Data in this exercise:
/-- Settles O9: the code of the word selects one of the seven stores, and each store is the same one. -/
theorem reservedCodesStoreFields : Obligations.ReservedCodesStoreFields := by
  refine ⟨fun v s idle start reserved => ?_, fun f s idle => ?_⟩
  · have code : (v.extractLsb' 0 4).toNat = v.toNat % 16 := by simp [BitVec.extractLsb'_toNat]
    rw [writeCtrl_start start, exec_commandOf_reserved (by rwa [code]), storeReserved_idle _ _ idle]
    rfl
  · have store (code : BitVec 4) := storeReserved_idle code f idle
    exact ⟨store 0, store 10, store 11, store 12, store 13, store 14, store 15⟩

/-! ### Items of the containers -/

/-- The total of a decode is the product of the geometry, which fits in 64 bits (43_single_image.md R195). -/
theorem totalBits_eq (w h : Word) : totalBits w h = BitVec.ofNat 64 (w.toNat * h.toNat) := by
  refine BitVec.eq_of_toNat_eq ?_
  rw [totalBits, BitVec.toNat_mul, BitVec.toNat_setWidth_of_le (by decide), BitVec.toNat_setWidth_of_le (by decide),
    BitVec.toNat_ofNat]

/-- Settles O14: the meaning of each item; the total as a product, the zero test taken apart. -/
theorem containerItemsComplete : Obligations.ContainerItemsComplete := by
  refine ⟨fun w h s => ?_, fun w h rate count s => ?_, fun n s => rfl⟩
  · rw [← totalBits_eq]
    rfl
  · rw [Bool.or_assoc]
    rfl

end Sys2Proof.Machine
end

section
/-! PROOF. The run-length codec as functions (40_run_length.md R120 to R133): the decoder expands the encoder's records
back to the pixels, and the records follow the maximal runs. -/

namespace Sys2Proof.Machine

/-! ### What the decoder returns -/

/-- The value to pad with is that of the last record, or the START byte (40_run_length.md R130, R131). -/
theorem padValue_eq (cur : Byte) (runs : List Byte) :
    padValue cur runs =
      match runs.getLast? with
      | some r => (r.extractLsb' 0 4).setWidth 8
      | none => cur := by
  rcases runs.eq_nil_or_concat with rfl | ⟨runs, r, rfl⟩
  · rfl
  · simp [padValue]

theorem rleDec_length (s : List Byte) (total : Nat) : (rleDec s total).length = total := by
  simp only [rleDec, List.length_append, List.length_take, List.length_replicate]
  omega

/-- Settles O38: below the length of the expansion the decoder indexes it, from there on the padding. -/
theorem runLengthDecodeExact : Obligations.RunLengthDecodeExact := by
  intro s total
  refine ⟨rleDec_length s total, List.length_eq_zero_iff.1 (rleDec_length s 0), fun k cut inside => ?_,
    fun k cut outside => ?_⟩
  · rw [rleDec, List.getElem?_append_left (by rw [List.length_take]; omega), List.getElem?_take_of_lt cut]
  · have taken : (s.tail.flatMap runElements).take total = s.tail.flatMap runElements :=
      List.take_of_length_le (by omega)
    rw [rleDec, taken, List.getElem?_append_right outside, List.getElem?_replicate_of_lt (by omega)]
    exact congrArg some (padValue_eq _ _)

/-! ### The round trip -/

theorem pixel_setWidth (b : BitVec 1) : (b.setWidth 4).setWidth 8 = b.setWidth 8 := by simp

theorem runElements_runByte {n : Nat} (fits : n ≤ Config.runMax) (b : BitVec 1) :
    runElements (runByte (BitVec.ofNat 4 n) (b.setWidth 4)) = List.replicate n (b.setWidth 8) := by
  have count := runCount_runByte fits (b.setWidth 4)
  rw [runCount] at count
  rw [runElements, count, runByte_value, pixel_setWidth]

/-- The records expand to the run being counted and the pixels after it. -/
theorem flatMap_runElements_rleRuns {cur : BitVec 1} {cnt : Nat} (bits : List (BitVec 1))
    (fits : cnt ≤ Config.runMax) :
    (rleRuns cur cnt bits).flatMap runElements =
      List.replicate cnt (cur.setWidth 8) ++ bits.map (BitVec.setWidth 8) := by
  induction bits generalizing cur cnt with
  | nil => simp [rleRuns, runElements_runByte fits]
  | cons b bits ih =>
    simp only [rleRuns]
    split
    next ends => rw [List.flatMap_cons, runElements_runByte fits, ih (by decide)]; rfl
    next goesOn =>
      obtain ⟨same, room⟩ : b = cur ∧ cnt ≠ Config.runMax := by simpa using goesOn
      rw [ih (by omega), List.replicate_succ', same, List.append_assoc]
      rfl

theorem flatMap_runElements_rleEnc (bits : List (BitVec 1)) :
    (rleEnc bits).tail.flatMap runElements = bits.map (BitVec.setWidth 8) := by
  cases bits with
  | nil => rfl
  | cons b bits => exact flatMap_runElements_rleRuns bits (by decide)
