-- ==== Sys2Proof/Machine/Identity.lean ====
section
/-! DEFINITION. The identifier command (spec/43_identity.md R65). -/

namespace Sys2Proof.Machine

/-- GETID (R65): the constant token, read from no register. -/
def execGetid (s : State) : Host.Outcome State Fault Refusal :=
  answer (idPayload Config.codecId) s

end Sys2Proof.Machine
end

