-- ==== Sys2Proof/Laws/Ports.lean ====
section
/-! SUPPORT. What a well-formed command's port fields hold. -/

namespace Sys2Proof.Machine

/-- A well-formed command's HOST fits the width of its field (spec/30_encoding.md R33). -/
theorem host_fits {c : Command} (h : c.wf = true) : c.host < 2 ^ Config.hostBits := by
  have hlt : c.host < Config.nHosts := by simpa using (Bool.and_eq_true_iff.mp h).2
  exact hlt.trans_le (Nat.le_pow_clog (by decide) _)

/-- LEN of a well-formed buffer is the number of its bytes (spec/30_encoding.md R37). -/
theorem bufferLen_of_wf {bs : List Byte} (h : Buffer.wf (some bs) = true) :
    (bufferLen (some bs)).toNat = bs.length := by
  have hlt : bs.length < 2 ^ 32 := by simpa [Buffer.wf] using h
  simp only [bufferLen, Option.getD_some, BitVec.toNat_ofNat]
  exact Nat.mod_eq_of_lt hlt

/-- PRESENT tells an absent buffer from an empty one (spec/30_encoding.md R37). -/
theorem bufferPresent_eq (b : Buffer) : bufferPresent b = false ↔ b = none := by
  simp [bufferPresent]

end Sys2Proof.Machine
end

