/-- Settles O9: OP decides first whether the command is UNKNOWN_OP, and RSV then whether it is
RSV_NONZERO. -/
theorem illegalCommandWordsAreAnswered : Obligations.IllegalCommandWordsAreAnswered := by
  intro arb s c hflight hreset
  rw [← opField_mem_mappedOps_iff]
  refine ⟨fun hop => ?_, fun hop hrsv => ?_⟩
  · exact stepWith_of_decode_error hflight hreset (decode_of_unmapped hop)
  · have hrsv' : rsvField c.cmd ≠ 0#24 := mt (rsvField_eq_zero_iff c.cmd).mp hrsv
    exact stepWith_of_decode_error hflight hreset (decode_of_reserved hop hrsv')

end Sys2Proof.Machine
end

section
/-! The two ways in which an instruction ends: it raises an error, or it commits (spec/00_scope.md R8,
spec/60_exceptions.md R66 to R68). -/

namespace Sys2Proof.Machine

/-- From the state `s` the outcome `o` is a raised error or a commit. -/
def RaisesOrCommits (s : State) (o : Host.Outcome State Fault Refusal) : Prop :=
  (∃ cause, o = raise cause s) ∨ ∃ k p, o = commit k p s

variable {s : State}

theorem RaisesOrCommits.of_raise (cause : Cause) : RaisesOrCommits s (raise cause s) :=
  .inl ⟨cause, rfl⟩

theorem RaisesOrCommits.of_commit (k : Codec) (p : Payload) : RaisesOrCommits s (commit k p s) :=
  .inr ⟨k, p, rfl⟩

theorem RaisesOrCommits.of_answer (p : Payload) : RaisesOrCommits s (answer p s) := .of_commit s.codec p

/-- SETP (R47). -/
theorem execSetp_raisesOrCommits (arg0 : Word) (s : State) : RaisesOrCommits s (execSetp arg0 s) := by
  dsimp only [execSetp]
  split
  · exact .of_raise _
  · split
    · exact .of_raise _
    · exact .of_commit _ _

/-- SETS (R48). -/
theorem execSets_raisesOrCommits (arg0 : Word) (s : State) : RaisesOrCommits s (execSets arg0 s) := by
  dsimp only [execSets]
  split
  · exact .of_raise _
  · exact .of_commit _ _

/-- CFG (R49). -/
theorem execCfg_raisesOrCommits (arg0 arg1 : Word) (s : State) :
    RaisesOrCommits s (execCfg arg0 arg1 s) := by
  dsimp only [execCfg]
  split
  · exact .of_raise _
  · split
    · exact .of_raise _
    · exact .of_commit _ _

/-- ENC (R57). -/
theorem execEnc_raisesOrCommits (vin : Value) (s : State) : RaisesOrCommits s (execEnc vin s) := by
  dsimp only [execEnc]
  split
  · exact .of_raise _
  · exact .of_answer _

/-- DEC (R59). -/
theorem execDec_raisesOrCommits (bin : Buffer) (s : State) : RaisesOrCommits s (execDec bin s) := by
  cases bin with
  | none => exact .of_raise _
  | some bs =>
    dsimp only [execDec]
    split
    · exact .of_raise _
    · exact .of_answer _

/-- Every instruction raises or commits. -/
theorem exec_raisesOrCommits (i : Instr) (s : State) : RaisesOrCommits s (exec i s) := by
  cases i with
  | setp arg0 => exact execSetp_raisesOrCommits arg0 s
  | sets arg0 => exact execSets_raisesOrCommits arg0 s
  | cfg arg0 arg1 => exact execCfg_raisesOrCommits arg0 arg1 s
  | getp => exact .of_answer _
  | gets => exact .of_answer _
  | enc vin => exact execEnc_raisesOrCommits vin s
  | dec bin => exact execDec_raisesOrCommits bin s
  | getid => exact .of_answer _

/-- Only the cause NONE belongs to OK (R69). -/
theorem causeKind_eq_ok_iff {cause : Cause} : causeKind cause = .ok ↔ cause = .none := by
  cases cause <;> decide

/-- Settles O29: raising keeps the registers and carries no payload, and its kind is that of its cause; a
commit's kind is OK and its cause NONE. -/
theorem allOrNothing : Obligations.AllOrNothing := by
  intro i s
  rcases exec_raisesOrCommits i s with ⟨cause, hraise⟩ | ⟨k, p, hcommit⟩
  · exact ⟨s.codec, errorResponse cause, hraise, fun _ => ⟨rfl, rfl⟩, causeKind_eq_ok_iff⟩
  · exact ⟨k, okResponse p, hcommit, fun hne => absurd rfl hne, iff_of_true rfl rfl⟩

end Sys2Proof.Machine
end

section
/-! The assembler on lines whose numbers are decimal numerals (spec/30_encoding.md R44, R45): how a line is
cut into tokens, and that reading a numeral gives the number back. -/
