-- ==== Sys2Proof/Tests/Slice0.lean ====
section
/-! SUPPORT. Tests. Words, responses and numbers are those of 95_test_vectors (TCFG, sections 3 to 10) and of the rules' own worked examples, none taken from the model. Witnesses that hypotheses of statements can be met stand at the end. -/

open Sys2Proof Sys2Proof.Machine

namespace Sys2Proof.Tests

/-! ### Helpers -/

/-- The tables TCFG of 95_test_vectors section 2. -/
def tcfg : Tables where
  wave w i := match w with
    | 0 => i
    | 1 => if i.toNat < 128 then store8 (2 * i.toNat - 128) else store8 (383 - 2 * i.toNat)
    | 2 => if i.toNat < 128 then 127 else store8 (-128)
    | 3 => store8 (127 - i.toNat)
    | 4 => store8 (i.toNat - 128)
    | 5 => store8 ((73 * i.toNat + 41 : Nat) : Int)
  env e j := match e with
    | 0 => BitVec.ofNat 8 (255 - 2 * j.toNat)
    | 1 => BitVec.ofNat 8 (2 * j.toNat)
    | 2 => 255
    | 3 => BitVec.ofNat 8 j.toNat
    | 4 => BitVec.ofNat 8 (255 - j.toNat)
  note n := BitVec.ofNat 16 (256 + 32 * n.toNat)
  len l := BitVec.ofNat 16 (4096 - 32 * l.toNat)

/-- The next state, if there is one. -/
def nextState : Result → Option State
  | .next t => some t
  | .fault _ => none
  | .refused _ => none

/-- The response of a command word. -/
def answer (w : CmdWord) (s : State) : Option CmdWord := (nextState (command w s)).bind State.resp

/-- A voice with three registers chosen. -/
def voiceOf (pb : Word) (eacc : Word) (md : Byte) : VoiceRegs := { VoiceRegs.reset with pb := pb, eacc := eacc, md := md }

/-- After reset, running. -/
def running : State := { State.reset with en := true }

/-- Running, with a busy voice 0 whose accumulator and rate are chosen. -/
def busy (eacc erate : Word) : State :=
  running.setVoice 0 { VoiceRegs.reset with eacc := eacc, erate := erate, tw := 0x1000, pb := 0x1000 }

/-! ### WellFormed: an ill-formed command for each check, refused by it -/

theorem test_wellFormed_refuses_octave_above : Instr.wellFormed (.setoct 0 11) = false := by decide
theorem test_wellFormed_refuses_octave_below : Instr.wellFormed (.setoct 0 (-11)) = false := by decide
theorem test_wellFormed_takes_octave_ends :
    Instr.wellFormed (.setoct 0 (-10)) = true ∧ Instr.wellFormed (.setoct 0 10) = true := by decide
theorem test_wellFormed_refuses_unused_register : Instr.wellFormed (.rdreg 0 0x0A) = false := by decide
theorem test_wellFormed_refuses_shared_register_of_voice : Instr.wellFormed (.rdreg 1 0x10) = false := by decide
theorem test_wellFormed_refuses_register_past_end : Instr.wellFormed (.rdreg 0 0x1D) = false := by decide
theorem test_wellFormed_takes_register_ends :
    Instr.wellFormed (.rdreg 3 0x09) = true ∧ Instr.wellFormed (.rdreg 0 0x1C) = true := by decide

/-! ### Decode: a word for every command, written out in 95_test_vectors sections 8 and 10 -/

theorem test_decode_setwave : decodeTableWord 32 0x01030007 = some (.setwave 3 7) := by decide
theorem test_decode_setpitchn : decodeTableWord 32 0x0200007F = some (.setpitchn 0 127) := by decide
theorem test_decode_setpitchw : decodeTableWord 32 0x03014000 = some (.setpitchw 1 0x4000) := by decide
theorem test_decode_setenv : decodeTableWord 32 0x04030004 = some (.setenv 3 4) := by decide
theorem test_decode_seteratel : decodeTableWord 32 0x05020000 = some (.seteratel 2 0) := by decide
theorem test_decode_seteratew : decodeTableWord 32 0x0603FFFF = some (.seteratew 3 0xFFFF) := by decide
theorem test_decode_setmod : decodeTableWord 32 0x0701007F = some (.setmod 1 127) := by decide
theorem test_decode_setfmod : decodeTableWord 32 0x0800000A = some (.setfmod 10) := by decide
theorem test_decode_setcut : decodeTableWord 32 0x09000080 = some (.setcut 128) := by decide
theorem test_decode_setres : decodeTableWord 32 0x0A000040 = some (.setres 64) := by decide
theorem test_decode_setoct : decodeTableWord 32 0x0B0000F6 = some (.setoct 0 (-10)) := by decide
theorem test_decode_trign : decodeTableWord 32 0x0C020030 = some (.trign 2 48) := by decide
theorem test_decode_trig : decodeTableWord 32 0x0D010000 = some (.trig 1) := by decide
theorem test_decode_isfree : decodeTableWord 32 0x0E030000 = some (.isfree 3) := by decide
theorem test_decode_tick : decodeTableWord 32 0x0F000000 = some .tick := by decide
theorem test_decode_suspend : decodeTableWord 32 0x10000000 = some .suspend := by decide
theorem test_decode_resume : decodeTableWord 32 0x11000000 = some .resume := by decide
theorem test_decode_rdreg : decodeTableWord 32 0x12010006 = some (.rdreg 1 6) := by decide

/-- Section 8's unassigned opcodes: cause 1, also before the reserved bits are looked at. -/
theorem test_decode_unassigned :
    [0x00000000#32, 0x13000000#32, 0xFF000000#32, 0xFFFFFFFF#32, 0x13FFFFFF#32].map decode =
      List.replicate 5 (.error .illegalOpcode) := by rfl

/-- Section 8's must-be-zero bits, one for each kind of field: `rsv`, the voice of an S format, and high operand bits. -/
theorem test_decode_reserved :
    [0x01040000#32, 0x01000100#32, 0x02000080#32, 0x0801000A#32, 0x09000100#32, 0x0D000001#32, 0x0F010000#32,
      0x11800000#32, 0x12000100#32, 0x0B04000B#32, 0x0C040077#32].map decode =
      List.replicate 11 (.error .reservedField) := by rfl

theorem test_encode_setoct : encode (.setoct 0 (-10)) = 0x0B0000F6#32 := by decide
theorem test_encode_trign : encode (.trign 2 48) = 0x0C020030#32 := by decide

/-! ### The assembler (30_encoding R68, R72) -/

theorem test_assemble_signed_octave :
    assembleLine 16000 "SETOCT 0, -10   ; section 8".toList = some [.cmd 0x0B0000F6#32] := by decide
theorem test_assemble_hexadecimal :
    assembleLine 16000 "SETPITCHW 1, 0x4000".toList = some [.cmd 0x03014000#32] := by decide
theorem test_assemble_refuses_wide_operand : assembleLine 16000 "SETPITCHN 0, 128".toList = none := by decide
/-- R72's worked example: 440 Hz at 16 kHz is `floor(440 * 65536 / 16000) = 1802 = 0x070A`. -/
theorem test_setpitchf_440 : setpitchfAt 16000 0 440 1 = .setpitchw 0 0x070A := by decide
theorem test_assemble_setpitchf :
    assembleLine 16000 "SETPITCHF 0, 440".toList = some [.cmd 0x0300070A#32] ∧
    assembleLine 16000 "SETPITCHF 0, 0x1B8".toList = some [.cmd 0x0300070A#32] := by decide
/-- Section 8's `TRIGN 2, 48` through the mnemonic, and S-7b's script lines. -/
theorem test_assemble_trign : assembleLine 16000 "TRIGN 2, 48".toList = some [.cmd 0x0C020030#32] := by decide
theorem test_assemble_script :
    assembleScript 16000 "RESUME\n; start\nTRIG 0".toList = some [.cmd 0x11000000#32, .cmd 0x0D000000#32] := by decide
theorem test_assemble_samples : assembleLine 16000 "SAMPLE 3".toList = some [.sample, .sample, .sample] := by decide

/-! ### Commands (95_test_vectors section 8 and the rules' examples) -/

theorem test_setwave_unknown_id : (waveSelect 7, waveSelect 255, waveSelect 5) = (0, 0, 5) := by decide
theorem test_setenv_unknown_id : (envSelect 5, envSelect 4, envSelect 0) = (0, 4, 0) := by decide
theorem test_setpitchn_tcfg :
    ((loadPitchNote tcfg 0 127 State.reset).voice 0).pb = 0x10E0#16 ∧
    ((loadPitchNote tcfg 0 127 State.reset).voice 0).tw = 0x0000#16 := by decide
theorem test_setpitchw :
    (nextState (command 0x03014000#32 State.reset)).map (fun t => (t.voice 1).pb) = some 0x4000#16 := by decide
theorem test_seteratel_tcfg : ((loadRateLength tcfg 2 0 State.reset).voice 2).erate = 0x1000#16 := by decide
theorem test_seteratew :
    (nextState (command 0x06000100#32 State.reset)).map (fun t => (t.voice 0).erate) = some 0x0100#16 := by decide
theorem test_setmod_ends :
    (nextState (command 0x07010000#32 State.reset)).map (fun t => (t.voice 1).md.toInt) = some (-64) ∧
    (nextState (command 0x0701007F#32 State.reset)).map (fun t => (t.voice 1).md.toInt) = some 63 := by decide
theorem test_setfmod : (nextState (command 0x0800000A#32 State.reset)).map (fun t => t.fmd.toInt) = some (-54) := by
  decide
theorem test_setcut : (nextState (command 0x09000080#32 State.reset)).map State.cutoff = some 128 := by decide
theorem test_setres : (nextState (command 0x0A000040#32 State.reset)).map State.res = some 64 := by decide
theorem test_setoct :
    (nextState (command 0x0B0000F6#32 State.reset)).map (fun t => (t.voice 0).octoff.toInt) = some (-120) := by decide
theorem test_setoct_refused :
    answer 0x0B00000B#32 State.reset = some 0xB0000000#32 ∧ answer 0x0B0000F5#32 State.reset = some 0xB0000000#32 := by
  decide
/-- R132: with `OCTOFF[2] = 12`, `TRIGN 2, 48` takes note 60 and writes `PB = TW = 0x0880`, `EACC = 0`. -/
theorem test_trign_tcfg :
    (fun t : State => ((t.voice 2).pb, (t.voice 2).tw, (t.voice 2).eacc))
      (trignWith tcfg 2 48 (State.reset.setVoice 2 { VoiceRegs.reset with octoff := 12 })) =
      (0x0880#16, 0x0880#16, 0x0000#16) := by decide
theorem test_trign_refused :
    answer 0x0C000077#32 (State.reset.setVoice 0 { VoiceRegs.reset with octoff := -120 }) = some 0xC0000000#32 ∧
    answer 0x0C000008#32 (State.reset.setVoice 0 { VoiceRegs.reset with octoff := 120 }) = some 0xC0000000#32 := by
  decide
theorem test_trig :
    (nextState (command 0x0D000000#32 (State.reset.setVoice 0 (voiceOf 0x1000 0x8000 5)))).map
      (fun t => ((t.voice 0).eacc, (t.voice 0).tw)) = some (0x0000#16, 0x1000#16) := by decide
theorem test_isfree :
    answer 0x0E010000#32 State.reset = some 0x00000001#32 ∧
    answer 0x0E000000#32 (State.reset.setVoice 0 (voiceOf 0 0 0)) = some 0x00000000#32 := by decide
theorem test_tick :
    (nextState (command 0x0F000000#32 { State.reset with hb := true })).map (fun t => (t.resp, t.hb)) =
      some (some 0x00000001#32, false) := by decide
theorem test_suspend : (nextState (command 0x10000000#32 running)).map State.en = some false := by decide
theorem test_resume : (nextState (command 0x11000000#32 State.reset)).map State.en = some true := by decide
theorem test_rdreg_signed :
    answer 0x12010006#32 (State.reset.setVoice 1 (voiceOf 0 0 63)) = some 0x0000003F#32 ∧
    answer 0x12000015#32 { State.reset with fmd := -54 } = some 0x0000FFCA#32 := by decide
theorem test_rdreg_after_reset :
    [0x12000004#32, 0x1200001B#32, 0x12000013#32, 0x1200000A#32, 0x12010010#32].map (fun w => answer w State.reset) =
      [some 0x00008000#32, some 0x0000007F#32, some 0x000000FF#32, some 0xB0000000#32, some 0xB0000000#32] := by
  decide
/-- Section 8: a refused `TICK` does not clear `HB`. -/
theorem test_refused_tick_keeps_heartbeat :
    (nextState (command 0x0F010000#32 { State.reset with hb := true })).map (fun t => (t.resp, t.hb)) =
      some (some 0xA0000000#32, true) := by decide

Work instruction: Repeat word for word the lines above that run from the line containing "theorem test_wellFormed_refuses_octave_below : Instr.wellFormed" through the line containing "theorem test_decode_setres : decodeTableWord", both ends included, and nothing else.

Task response:
theorem test_wellFormed_refuses_octave_below : Instr.wellFormed (.setoct 0 (-11)) = false := by decide
theorem test_wellFormed_takes_octave_ends :
    Instr.wellFormed (.setoct 0 (-10)) = true ∧ Instr.wellFormed (.setoct 0 10) = true := by decide
theorem test_wellFormed_refuses_unused_register : Instr.wellFormed (.rdreg 0 0x0A) = false := by decide
theorem test_wellFormed_refuses_shared_register_of_voice : Instr.wellFormed (.rdreg 1 0x10) = false := by decide
theorem test_wellFormed_refuses_register_past_end : Instr.wellFormed (.rdreg 0 0x1D) = false := by decide
theorem test_wellFormed_takes_register_ends :
    Instr.wellFormed (.rdreg 3 0x09) = true ∧ Instr.wellFormed (.rdreg 0 0x1C) = true := by decide

/-! ### Decode: a word for every command, written out in 95_test_vectors sections 8 and 10 -/

theorem test_decode_setwave : decodeTableWord 32 0x01030007 = some (.setwave 3 7) := by decide
theorem test_decode_setpitchn : decodeTableWord 32 0x0200007F = some (.setpitchn 0 127) := by decide
theorem test_decode_setpitchw : decodeTableWord 32 0x03014000 = some (.setpitchw 1 0x4000) := by decide
theorem test_decode_setenv : decodeTableWord 32 0x04030004 = some (.setenv 3 4) := by decide
theorem test_decode_seteratel : decodeTableWord 32 0x05020000 = some (.seteratel 2 0) := by decide
theorem test_decode_seteratew : decodeTableWord 32 0x0603FFFF = some (.seteratew 3 0xFFFF) := by decide
theorem test_decode_setmod : decodeTableWord 32 0x0701007F = some (.setmod 1 127) := by decide
theorem test_decode_setfmod : decodeTableWord 32 0x0800000A = some (.setfmod 10) := by decide
theorem test_decode_setcut : decodeTableWord 32 0x09000080 = some (.setcut 128) := by decide
theorem test_decode_setres : decodeTableWord 32 0x0A000040 = some (.setres 64) := by decide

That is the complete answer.